Black Horse Blues (Lemon Jefferson)

I always appreciated Blind Lemon Jefferson’s records, but didn’t attempt to learn his guitar style until shortly before recording my CD, Street Corner Cowboys — and then went through a crash course and ended up recording two of his songs, playing a bunch of others, and eventually teaching his style at a couple of blues camps.

Jefferson was the defining “down home blues” artist — quite literally, since as far as I can tell that phrase was first used in print to advertise his records. That was in 1926, when the blues record business was still dominated by women like Bessie Smith and Ida Cox. The only significant male artist was Lonnie Johnson, who had a smooth urban style like the blues queens — but a Dallas record store employee wrote to Paramount Records saying there was a street singer there who was very popular and suggesting they take a chance on him.

That was Jefferson, and I’m guessing the Paramount folks were dubious when they heard him. His guitar playing was quirky and idiosyncratic, with an odd, jerky rhythm, and his voice was a full-throated street corner shout. To everyone’s surprise, his records instantly took off, selling spectacularly to black consumers throughout the South and Midwest, and soon scouts were combing the South for other quirky street corner guitarists. The result was one of the richest periods of American recording, preserving the music of Blind Blake, Blind Willie McTell, Mississippi John Hurt, Jim Jackson, William Moore and myriad others… a world of astonishingly varied and creative musicians reaching from the Southwest to the Atlantic Coast. None of them equaled Jefferson’s sales figures, but they redefined blues as a rural style with guitar as its main instrument — an image that would fade on the African American market a few years later with the arrival of Leroy Carr, but remains central to folk-blues and blues-rock.

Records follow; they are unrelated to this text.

/-- A part at 2 s whose P0 has heard nothing since 0, with the window of P0 that maps E130 and nothing else of the table's eight. -/
def silentPart : State :=
  (((partAt 2000000000).setPort 0 { restingPort with
    downRx := { restingPort.downRx with lifeSince := some 0 }, upRx := { restingPort.upRx with lifeSince := some 0 } }).setWindow 0 0
      ⟨1024, 1031, 128⟩).setElement 130 (point (some 1))

theorem witness_LifeTimeoutRaisesSilent :
    silentPart.initialising = false ∧ silentPart.lifeDue 0 .down = true ∧ silentPart.lifeDue 0 .up = true ∧
    silentPart.element 130 = some (point (some 1)) ∧ (silentPart.mapping 130).any (fun m => m.port == 0) = true ∧
    (silentPart.mapping 127).any (fun m => m.port == 0) = false := by decide +kernel

/-- Two records of the port under supervision, in an element table in order. -/
theorem witness_LifeTimeoutRaisesSilent_interrupted :
    let moving := { point (some 1) with sup := .overdue 2 (captureAt 0) }
    let s := (silentPart.setElement 131 moving).setElement 128 moving
    tableWf s.elements ∧ s.lifeDue 0 .up = true ∧
    (s.supervised.filter fun x => (s.mapping x.1).any fun m => m.port == 0) = [(128, moving), (131, moving)] := by decide +kernel

theorem witness_RelayTransferFromQuietRunToEnd :
    let joining := { restingPort with state := .joining, quietSince := some 0 }
    let leaving := { relaying with state := .leaving, quietSince := some 0 }
    let s := (partAt 8000000).setPort 0 joining
    let t := (partAt 8000000).setPort 0 leaving
    let u := (partAt 5000000).setPort 0 { joining with quietSince := none, transferEnd := some (ms 5) }
    let v := (partAt 5000000).setPort 0 { leaving with quietSince := none, transferEnd := some (ms 5) }
    let pending (x : Port) := (partAt 8000000).setPort 0 { x with upRx := { x.upRx with opening := some (opened none []) } }
    (s.initialising = false ∧ (s.port 0).quietSince = some 0 ∧ 0 + ms (s.port 0).quiet ≤ s.tb.instant ∧
      (s.port 0).downRx.opening = none ∧ (s.port 0).upRx.opening = none ∧ (s.port 0).state = .joining) ∧
    (t.initialising = false ∧ (t.port 0).quietSince = some 0 ∧ 0 + ms (t.port 0).quiet ≤ t.tb.instant ∧
      (t.port 0).state = .leaving ∧ (t.port 0).transferEnd = none) ∧
    (u.initialising = false ∧ (u.port 0).transferEnd = some (ms 5) ∧ ms 5 ≤ u.tb.instant ∧ (u.port 0).state = .joining) ∧
    (v.initialising = false ∧ (v.port 0).transferEnd = some (ms 5) ∧ ms 5 ≤ v.tb.instant ∧ (v.port 0).state = .leaving) ∧
    (∀ x ∈ [joining, leaving], ((pending x).port 0).upRx.opening ≠ none ∧ ((pending x).port 0).quietSince = some 0 ∧
      ((pending x).port 0).quietHolds = true ∧ ((pending x).port 0).sending = []) ∧
    (({ joining with downDelay := [.mark] } : Port).downDelay.head? = some .mark) ∧
    ((receiving joining .up (opened none [])).port 0).upRx.opening = some (opened none []) ∧
    (∀ x ∈ [joining, leaving],
      ((withPort x).port 0).upRx.opening = none ∧ ((withPort x).port 0).upRx.stray ++ [true] ≠ [] ∧
      ((withPort x).port 0).transferEnd = none ∧ ((withPort x).port 0).downRx.idle = true) ∧
    (leaving.responses = [] ∧ leaving.inserting = none ∧ leaving.sending = [] ∧ leaving.held = []) := by
  decide

/-- R10: content without its opening flag is no idle; it ends a quiet run, and a new run begins at its closing flag. -/
theorem test_content_outside_a_frame_ends_a_run :
    let s := (partAt 700).setPort 0 { restingPort with state := .joining, quietSince := some 0 }
    let content := after (.frameReceived 0 .up (.content [true, false])) s
    (content.port 0).quietSince = none ∧ ((after (.frameReceived 0 .down (.idle true 3)) content).port 0).quietSince = none ∧
    ((after (.frameReceived 0 .up (.closed [])) content).port 0).quietSince = some (ns 700) := by decide +kernel

/-- R5, R10, R12: two flags back to back neither end a quiet run nor make a collision in the transfer. -/
theorem test_flags_are_idle :
    let joining := { restingPort with state := .joining, quietSince := some 0 }
    let flags (s : State) := after (.frameReceived 0 .up (.closed [])) (after (.frameReceived 0 .up (.opening true)) s)
    ((flags (withPort joining)).port 0).quietSince = some 0 ∧
    ((flags (withPort { joining with transferEnd := some 9 })).port 0).live.port.collisions = 0 ∧
    ((after (.frameReceived 0 .up (.content [true])) (after (.frameReceived 0 .up (.opening true))
      (withPort { joining with transferEnd := some 9 }))).port 0).live.port.collisions = 1 := by decide +kernel

/-- R5, R17: behind an opening flag two more flags are idle, and no closing flag comes out of the delay. -/
theorem test_lone_flag_is_idle :
    let flag (s : State) := after (.frameReceived 0 .up (.closed [])) s
    let s := flag (flag (after (.frameReceived 0 .up (.opening false)) (withPort relaying)))
    (s.port 0).upDelay = List.replicate 40 .flag ∧ (s.port 0).toCentre = List.replicate 24 .flag := by decide +kernel

/-- R10, R13: a line that idled in marks leaves marks in the delay when the port comes INLINE. -/
theorem test_delay_holds_what_arrived :
    let s := withPort { restingPort with state := .joining, transferEnd := some 0 }
    ((after (.relayTransferEnd 0) (after (.frameReceived 0 .down (.idle true 50)) s)).port 0).downDelay =
      List.replicate 40 .mark := by decide +kernel

theorem witness_InsertionAndBacklog :
    let r : Response := ⟨1, 7, .done []⟩
    let s := withPort { relaying with responses := [r], upFlags := 16 }
    let w := receiving { relaying with responses := [r], upFlags := 15 } .up (opened none [])
    let t := withPort { relaying with inserting := some r }
    let u := withPort { relaying with held := [.closing] }
    (s.initialising = false ∧ (s.port 0).state = .inline ∧ (s.port 0).transferEnd = none ∧ (s.port 0).responses = r :: [] ∧
      (s.port 0).inserting = none ∧ (s.port 0).held = [] ∧ 16 ≤ (s.port 0).upFlags) ∧
    ((w.port 0).upRx.opening ≠ none ∧ (w.port 0).upFlags < 16) ∧
    (let x := { relaying with held := [.closing], upRx := { relaying.upRx with stray := [true] } }
     ((withPort x).port 0).upRx.stray ≠ [] ∧ ((withPort x).port 0).held ≠ []) ∧
    (t.initialising = false ∧ (t.port 0).inserting = some r ∧ (t.port 0).sending = [] ∧ (t.port 0).state = .inline) ∧
    (u.initialising = false ∧ (u.port 0).forwards = true ∧ (u.port 0).upRx.opening = none ∧ (u.port 0).upRx.stray = [] ∧ (u.port 0).sending = [] ∧
      (u.port 0).held ≠ [] ∧ (u.port 0).held.length ≤ 640 ∧ (u.port 0).upDelay.length = 40) ∧
    (let x : Port := { relaying with sending := List.replicate 60 .opening, upDelay := List.replicate 40 (.content true) }
     x.forwards = true ∧ x.upDelay.length = 40 ∧ ([.closing] : List LineBit).length ≤ x.sending.length ∧
      (∀ b ∈ (x.upDelay ++ [LineBit.closing]).take 1, b = .closing ∨ b = .content true) ∧
      x.sending = .opening :: List.replicate 59 .opening) ∧
    (relaying.sending = [] ∧ relaying.held = [] ∧ ({ relaying with held := [.closing] } : Port).held = .closing :: []) := by
  decide +kernel

/-- Insertions of a port in LEAVING; opening flags behind a closing flag that stands whole in the buffer and behind a part of one. -/
theorem witness_InsertionAndBacklog_leaving :
    let r : Response := ⟨1, 7, .done []⟩
    let x : Port := { relaying with state := .leaving, responses := [r], upFlags := 16 }
    let y : Port := { relaying with state := .leaving, inserting := some r }
    let z (n : Nat) : Port := { relaying with
      held := List.replicate n .closing, upDelay := List.replicate 8 .opening ++ List.replicate 32 (.content true) }
    (((withPort x).port 0).forwards = true ∧ ((withPort x).port 0).responses = r :: [] ∧ ((withPort x).port 0).held = []) ∧
    (((withPort y).port 0).state = .leaving ∧ ((withPort y).port 0).inserting = some r ∧ ((withPort y).port 0).sending = [] ∧
      ((withPort y).port 0).transferEnd = none ∧ ((withPort y).port 0).downRx.idle = true) ∧
    (∀ n ∈ [1, 7, 8], (z n).forwards = true ∧ (z n).upDelay.length = 40 ∧ (z n).upDelay.take 8 = List.replicate 8 .opening ∧
      (z n).skipping = false ∧ (z n).sending ++ (z n).held ≠ []) ∧
    List.replicate 8 .closing <:+ (z 8).held ∧ ¬ List.replicate 8 .closing <:+ (z 7).held := by decide

/-- R13, R17: behind three bits of a closing flag that the buffer still holds, an opening flag and the content leave whole. -/
theorem test_no_part_of_a_flag :
    let x := Port.arrive { relaying with held := List.replicate 3 .closing, upDelay := openingBits ++ List.replicate 32 (.content true) } .up
      (List.replicate 11 .flag)
    x.toCentre = List.replicate 3 .closing ++ openingBits ∧ x.held = List.replicate 3 (.content true) := by decide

Getting back to my own experience… I learned a bunch of Jefferson’s pieces and it was a thrilling and liberating project. His guitar work was brilliant and opened up new possibilities in several keys, exercising my fingers and my mind, and I loved playing his stuff.

Nonetheless, over the next few years most of his songs drifted out of my repertoire. They were fun and interesting to play, but somehow never felt natural to me, and most of his arrangements were developed to fit his singing, which I couldn’t begin to match. So I went back to listening and admiring his work, and just kept a couple of his pieces in my repertoire: “Bad Luck Blues,” which I’ve used in this series as the accompaniment to “Keep It Clean,” and “Black Horse.”

“Black Horse Blues” was one of Jefferson’s first recordings and is unusual because the guitar part stands alone. Usually he played licks that followed or answered his voice, but for this one he created a quirky but thoroughly developed instrumental composition, full enough to serve both as accompaniment and an instrumental break . That meant I could learn it, then come up with a different way to sing the song rather than trying to imitate his vocals. It struck me that Jefferson was from Texas, and one of the things about his guitar playing, compared to players from further east, is that he sometimes relaxes into a kind of cowboy strumming — so I went with that, and sing in a cowboy-blues style, closer to someone like Woody Guthrie, who came from Oklahoma and grew up on Jefferson’s records.

The lyric is also interesting as an example of an American singer borrowing and reshaping an English ballad verse for blues performance. I noticed this when I was writing a chapter on blues poetry for my pocket guide for Oxford: The Blues: A Very Short Introduction. In the ballad of Gypsy Davy–which I first heard on one of Woody’s records–a woman runs off with a troupe of Gypsies and her husband follows her and tries to convince her to come home. Being a lord, he has servants, and when he finds his wife is gone he cries:

Go saddle me my old grey horse, the black one’s not so speedy.
I’ll ride all day and I’ll ride all night, until I find my lady.

Jefferson reworked those lines for his title verse:

Go get my black horse, saddle up my grey mare
I’m going after my good gal, she’s in the world somewhere.